Antsy wagged his head from side to side. ‘Fisher said so!’ He jabbed a finger at the bard. ‘He’s not Fisher-not the famous one, anyway. He’s just stolen the name! If he was famous he wouldn’t be just sittin’ there, would he? Famous people don’t do that.’

‘Really?’ the bard who called himself Fisher asked. ‘What are we supposed to do, Antsy?’

‘Famous people do famous things, alla time. Everybody knows that!’

‘The contract has been bought out,’ the bard said. ‘But if you want to dress as if preparing for a single-handed assault on Moon’s Spawn, you go right ahead.’

‘Rope! Do I need rope? Let me think!’ And to aid in this process Antsy began pacing, moustache twitching.

Blend wanted to pull a boot off and push her foot between Scillara’s thighs. No, she wanted to crawl right in there. Staking a claim. With a hiss of frustration she stood, hesitated, and then went to sit down at the bard’s table. She fixed him with an intense stare, to which he responded with a raised brow.

‘There’re more songs supposedly composed by Fisher than anyone else I’d ever heard of.’

The man shrugged.

‘Some of them are a hundred years old.’

‘I was a prodigy.’

‘Were you now?’

Duiker spoke. ‘The poet is immortal.’

She turned to face him. ‘Is that some kind of general, ideological statement, Historian? Or are you talking about the man sharing this table with you?’

Antsy cursed suddenly and then said, ‘I don’t need any rope! Who put that into my head? Let’s get going-I’m taking this shortsword and a sharper and anybody gets too close to me or looks suspicious they can eat the sharper for breakfast!’

‘We’ll stay here,’ Duiker said when Blend hesitated. ‘The bard and me. I’ll look in on Picker.’

‘All right. Thanks.’

Antsy, Blend and Scillara set out

The journey took them from the Estates District and into Daru District, along the Second Tier Wall. The city had fully awakened now, and in places the crowds were thick with the endless machinery of living. Voices and smells and needs and wants, hungers and thirsts, laughter and irritation, misery and joy, and the sunlight fell on everything it could reach and shadows retreated wherever they could.

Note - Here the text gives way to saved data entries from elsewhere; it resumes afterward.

-- ==== Sys2Proof/Laws/PerInstr.lean ====
section
/-! SUPPORT. Families of statements about every instruction as syntax, one lemma per constructor. -/
namespace Sys2Proof.Laws

open Sys2Proof

/-- Decoding the encoding of a well-formed instruction gives it back, with its L and its W. -/
def RoundTrip.Statement (i : Instr) : Prop :=
  i.wf = true →
    (i.isLead = true → ∀ wt : BitVec 3,
      decodeLead (encodeLead wt i).1 (encodeLead wt i).2 = .ok i ∧
      bitAt (encodeLead wt i).1 31 = i.isLone ∧ nOf 3 (encodeLead wt i).1 28 = wt) ∧
    (i.isArith = true → decodeArith (encodeArith i) = .ok i)
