-- ==== Sys2Proof/Tests/Slice0.lean ====
section
/-! SUPPORT. Tests: for each statement with hypotheses, a theorem that shows concrete states and operands that meet them (`wit_…`);
for each check of WellFormed a term that it refuses; words written out from the encodings; and single steps of instructions. -/
namespace Sys2Proof.Tests
set_option linter.unusedVariables false
set_option Elab.async false
open Sys2Proof Sys2Proof.Machine

/-! Readings of outcomes, for the witnesses. -/

def okOr {ε α : Type} (d : α) (e : Except ε α) : α := match e with | .ok x => x | .error _ => d
/-- canEnter, as a value. -/
def entersB (s : State) (c : Cond) (pc : Word) : Bool :=
  decide (c.code.toNat < 0x70) && !s.thr.inHandler && (s.core (thCore s.cur)).parked.isNone && decide (s.thr.y.hand ≠ 0) && decide (s.thr.y.hand.toNat % 8 = 0) && (writeFull s s.cur pc).isOk
theorem canEnter_of_entersB (s : State) (c : Cond) (pc : Word) (h : entersB s c pc = true) : canEnter s c pc := by
  simp only [entersB, Bool.and_eq_true, decide_eq_true_eq, Bool.not_eq_true'] at h
  obtain ⟨⟨⟨⟨⟨h1, h2⟩, hp⟩, h3⟩, h4⟩, h5⟩ := h
  refine ⟨h1, h2, Option.isNone_iff_eq_none.mp hp, h3, h4, ?_⟩
  cases e : writeFull s s.cur pc with
  | ok s1 => exact ⟨s1, rfl⟩
  | error x => rw [e] at h5; simp [Except.isOk, Except.toBool] at h5
/-- CopyPlace, as a value. -/
def copyPlaceB (s : State) (a : Word) (n : Nat) (x : Word) : Bool :=
  decide (a.toNat / 2 ^ 56 = 0 ∧ a.toNat + n ≤ 2 ^ 56 ∧ x = a) ||
  decide (0xFF00000000000000 ≤ a.toNat ∧ a.toNat < 0xFF00000000040000 ∧ a.toNat - 0xFF00000000000000 + n ≤ s.limit ∧
    x = BitVec.ofNat 64 (0xFF01 * 2 ^ 48 + thCore s.cur % 128 * 0x400000 + (s.base + (a.toNat - 0xFF00000000000000))))
theorem copyPlace_of_copyPlaceB (s : State) (a : Word) (n : Nat) (x : Word) (h : copyPlaceB s a n x = true) : CopyPlace s a n x := by
  simp only [copyPlaceB, Bool.or_eq_true, decide_eq_true_eq] at h
  rcases h with h | ⟨h1, h2, h3, h4⟩
  · exact .inl h
  · exact .inr ⟨a.toNat - 0xFF00000000000000, by omega, by omega, h3, h4⟩
def nextB (o : Host.Outcome State Fault Refusal) (t : State) : Bool := match o with | .next x => decide (x = t) | _ => false
def someOr {α : Type} (d : α) (e : Option α) : α := e.getD d
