-- ==== Sys2Proof/Syntax.lean ====
section
/-! DEFINITION. The commands of the node: one constructor per row of spec/opcode_table.json, with the operands the spec
gives the command. Each docstring is the row's rule and summary. -/

namespace Sys2Proof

Temporary barriers blocked the three foreigners here and there-a cart jammed sideways in a narrow street, a cart-horse dropped dead with its legs sticking up, half a family pinned under the upended cart. A swarm of people round a small collapsed building, stealing every dislodged brick and shard of lumber, and if anyone had been trapped in it, alas, no one was looking for them.

Scillara walked like a woman bred to be admired. And oh, yes, people noticed. In other circumstances, Blend-being another woman-might have resented that, but then she’d made a career out of not being noticed; and besides, she counted herself among the admirers.

‘Friendly people, these Darujhistanii,’ said Scillara as they finally swung south from the wall, heading for the southwest corner of the district.

‘They’re smiling,’ said Blend, ‘because they want a roll with you. And clearly you haven’t noticed the wives and such, all looking as if they swallowed something sour.’

‘Maybe they did.’

‘Oh they did, all right. The truth that men are men, that’s what they’ve swal-lowed.’